#### [Task to carry out]
Return the records, each one exactly as written.

START Listed entries

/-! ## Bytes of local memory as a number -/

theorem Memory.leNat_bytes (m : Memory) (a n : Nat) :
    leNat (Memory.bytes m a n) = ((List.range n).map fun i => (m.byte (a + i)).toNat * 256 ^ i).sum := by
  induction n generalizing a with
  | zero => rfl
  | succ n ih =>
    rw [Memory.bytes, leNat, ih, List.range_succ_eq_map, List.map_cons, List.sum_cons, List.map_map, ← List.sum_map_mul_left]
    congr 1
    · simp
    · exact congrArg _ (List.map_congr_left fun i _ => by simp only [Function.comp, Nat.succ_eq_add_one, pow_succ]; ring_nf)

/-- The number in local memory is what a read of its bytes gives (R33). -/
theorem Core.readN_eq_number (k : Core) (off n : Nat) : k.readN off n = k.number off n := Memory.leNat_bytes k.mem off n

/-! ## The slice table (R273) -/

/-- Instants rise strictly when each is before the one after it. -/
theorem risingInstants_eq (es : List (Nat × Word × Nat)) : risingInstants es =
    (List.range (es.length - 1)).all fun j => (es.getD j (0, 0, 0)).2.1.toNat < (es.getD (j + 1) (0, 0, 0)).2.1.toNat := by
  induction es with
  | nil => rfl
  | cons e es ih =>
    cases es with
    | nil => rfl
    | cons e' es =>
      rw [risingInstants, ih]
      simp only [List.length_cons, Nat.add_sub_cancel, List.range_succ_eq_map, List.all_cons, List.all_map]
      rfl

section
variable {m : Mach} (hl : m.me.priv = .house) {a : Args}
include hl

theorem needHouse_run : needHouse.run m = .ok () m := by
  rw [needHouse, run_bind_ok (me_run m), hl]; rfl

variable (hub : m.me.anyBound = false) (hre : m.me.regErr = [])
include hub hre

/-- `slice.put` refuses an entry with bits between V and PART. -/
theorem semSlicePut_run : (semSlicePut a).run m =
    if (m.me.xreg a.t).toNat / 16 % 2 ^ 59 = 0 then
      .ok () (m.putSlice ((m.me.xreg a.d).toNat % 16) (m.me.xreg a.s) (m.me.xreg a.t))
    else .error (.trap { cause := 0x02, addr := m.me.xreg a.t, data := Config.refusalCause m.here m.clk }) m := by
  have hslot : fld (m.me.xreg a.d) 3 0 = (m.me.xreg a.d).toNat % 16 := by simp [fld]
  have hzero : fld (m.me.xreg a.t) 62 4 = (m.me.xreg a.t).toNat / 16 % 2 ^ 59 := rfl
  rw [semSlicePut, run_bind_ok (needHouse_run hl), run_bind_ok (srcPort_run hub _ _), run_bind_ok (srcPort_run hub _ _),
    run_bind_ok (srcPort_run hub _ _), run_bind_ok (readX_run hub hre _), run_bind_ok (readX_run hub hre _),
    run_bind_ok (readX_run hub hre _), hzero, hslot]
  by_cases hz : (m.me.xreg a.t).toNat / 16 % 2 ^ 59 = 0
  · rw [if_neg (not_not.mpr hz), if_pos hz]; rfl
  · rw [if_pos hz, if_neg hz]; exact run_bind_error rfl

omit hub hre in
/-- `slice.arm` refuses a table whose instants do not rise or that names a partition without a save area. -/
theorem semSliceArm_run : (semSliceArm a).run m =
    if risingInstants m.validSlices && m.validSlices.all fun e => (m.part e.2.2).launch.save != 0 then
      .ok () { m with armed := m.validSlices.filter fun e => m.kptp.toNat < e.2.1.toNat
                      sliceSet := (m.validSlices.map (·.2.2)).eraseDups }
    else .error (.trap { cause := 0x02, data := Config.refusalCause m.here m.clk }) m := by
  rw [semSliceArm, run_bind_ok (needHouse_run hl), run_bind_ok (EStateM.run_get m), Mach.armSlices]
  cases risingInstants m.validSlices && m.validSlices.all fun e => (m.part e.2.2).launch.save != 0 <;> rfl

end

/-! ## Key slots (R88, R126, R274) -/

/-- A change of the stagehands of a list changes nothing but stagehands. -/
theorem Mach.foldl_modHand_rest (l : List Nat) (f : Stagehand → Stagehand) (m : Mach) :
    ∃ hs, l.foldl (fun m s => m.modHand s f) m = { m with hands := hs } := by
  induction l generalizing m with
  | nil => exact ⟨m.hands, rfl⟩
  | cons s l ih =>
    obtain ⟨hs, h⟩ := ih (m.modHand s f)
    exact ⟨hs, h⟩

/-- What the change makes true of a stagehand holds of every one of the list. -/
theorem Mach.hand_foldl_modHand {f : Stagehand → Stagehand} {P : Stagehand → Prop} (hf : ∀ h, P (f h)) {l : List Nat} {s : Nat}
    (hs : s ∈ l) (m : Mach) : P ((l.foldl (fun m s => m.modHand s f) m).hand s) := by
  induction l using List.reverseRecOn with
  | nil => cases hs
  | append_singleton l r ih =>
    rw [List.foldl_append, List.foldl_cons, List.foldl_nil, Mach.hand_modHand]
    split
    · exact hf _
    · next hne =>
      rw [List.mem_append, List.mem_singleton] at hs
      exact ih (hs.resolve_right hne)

END Listed entries

#### [Exercise output]
/-! ## Bytes of local memory as a number -/

theorem Memory.leNat_bytes (m : Memory) (a n : Nat) :
    leNat (Memory.bytes m a n) = ((List.range n).map fun i => (m.byte (a + i)).toNat * 256 ^ i).sum := by
  induction n generalizing a with
  | zero => rfl
  | succ n ih =>
    rw [Memory.bytes, leNat, ih, List.range_succ_eq_map, List.map_cons, List.sum_cons, List.map_map, ← List.sum_map_mul_left]
    congr 1
    · simp
    · exact congrArg _ (List.map_congr_left fun i _ => by simp only [Function.comp, Nat.succ_eq_add_one, pow_succ]; ring_nf)

/-- The number in local memory is what a read of its bytes gives (R33). -/
theorem Core.readN_eq_number (k : Core) (off n : Nat) : k.readN off n = k.number off n := Memory.leNat_bytes k.mem off n

/-! ## The slice table (R273) -/

/-- Instants rise strictly when each is before the one after it. -/
theorem risingInstants_eq (es : List (Nat × Word × Nat)) : risingInstants es =
    (List.range (es.length - 1)).all fun j => (es.getD j (0, 0, 0)).2.1.toNat < (es.getD (j + 1) (0, 0, 0)).2.1.toNat := by
  induction es with
  | nil => rfl
  | cons e es ih =>
    cases es with
    | nil => rfl
    | cons e' es =>
      rw [risingInstants, ih]
      simp only [List.length_cons, Nat.add_sub_cancel, List.range_succ_eq_map, List.all_cons, List.all_map]
      rfl

section
variable {m : Mach} (hl : m.me.priv = .house) {a : Args}
include hl

theorem needHouse_run : needHouse.run m = .ok () m := by
  rw [needHouse, run_bind_ok (me_run m), hl]; rfl

variable (hub : m.me.anyBound = false) (hre : m.me.regErr = [])
include hub hre

/-- `slice.put` refuses an entry with bits between V and PART. -/
theorem semSlicePut_run : (semSlicePut a).run m =
    if (m.me.xreg a.t).toNat / 16 % 2 ^ 59 = 0 then
      .ok () (m.putSlice ((m.me.xreg a.d).toNat % 16) (m.me.xreg a.s) (m.me.xreg a.t))
    else .error (.trap { cause := 0x02, addr := m.me.xreg a.t, data := Config.refusalCause m.here m.clk }) m := by
  have hslot : fld (m.me.xreg a.d) 3 0 = (m.me.xreg a.d).toNat % 16 := by simp [fld]
  have hzero : fld (m.me.xreg a.t) 62 4 = (m.me.xreg a.t).toNat / 16 % 2 ^ 59 := rfl
  rw [semSlicePut, run_bind_ok (needHouse_run hl), run_bind_ok (srcPort_run hub _ _), run_bind_ok (srcPort_run hub _ _),
    run_bind_ok (srcPort_run hub _ _), run_bind_ok (readX_run hub hre _), run_bind_ok (readX_run hub hre _),
    run_bind_ok (readX_run hub hre _), hzero, hslot]
  by_cases hz : (m.me.xreg a.t).toNat / 16 % 2 ^ 59 = 0
  · rw [if_neg (not_not.mpr hz), if_pos hz]; rfl
  · rw [if_pos hz, if_neg hz]; exact run_bind_error rfl

omit hub hre in
/-- `slice.arm` refuses a table whose instants do not rise or that names a partition without a save area. -/
theorem semSliceArm_run : (semSliceArm a).run m =
    if risingInstants m.validSlices && m.validSlices.all fun e => (m.part e.2.2).launch.save != 0 then
      .ok () { m with armed := m.validSlices.filter fun e => m.kptp.toNat < e.2.1.toNat
                      sliceSet := (m.validSlices.map (·.2.2)).eraseDups }
    else .error (.trap { cause := 0x02, data := Config.refusalCause m.here m.clk }) m := by
  rw [semSliceArm, run_bind_ok (needHouse_run hl), run_bind_ok (EStateM.run_get m), Mach.armSlices]
  cases risingInstants m.validSlices && m.validSlices.all fun e => (m.part e.2.2).launch.save != 0 <;> rfl

end

/-! ## Key slots (R88, R126, R274) -/

/-- A change of the stagehands of a list changes nothing but stagehands. -/
theorem Mach.foldl_modHand_rest (l : List Nat) (f : Stagehand → Stagehand) (m : Mach) :
    ∃ hs, l.foldl (fun m s => m.modHand s f) m = { m with hands := hs } := by
  induction l generalizing m with
  | nil => exact ⟨m.hands, rfl⟩
  | cons s l ih =>
    obtain ⟨hs, h⟩ := ih (m.modHand s f)
    exact ⟨hs, h⟩

/-- What the change makes true of a stagehand holds of every one of the list. -/
theorem Mach.hand_foldl_modHand {f : Stagehand → Stagehand} {P : Stagehand → Prop} (hf : ∀ h, P (f h)) {l : List Nat} {s : Nat}
    (hs : s ∈ l) (m : Mach) : P ((l.foldl (fun m s => m.modHand s f) m).hand s) := by
  induction l using List.reverseRecOn with
  | nil => cases hs
  | append_singleton l r ih =>
    rw [List.foldl_append, List.foldl_cons, List.foldl_nil, Mach.hand_modHand]
    split
    · exact hf _
    · next hne =>
      rw [List.mem_append, List.mem_singleton] at hs
      exact ih (hs.resolve_right hne)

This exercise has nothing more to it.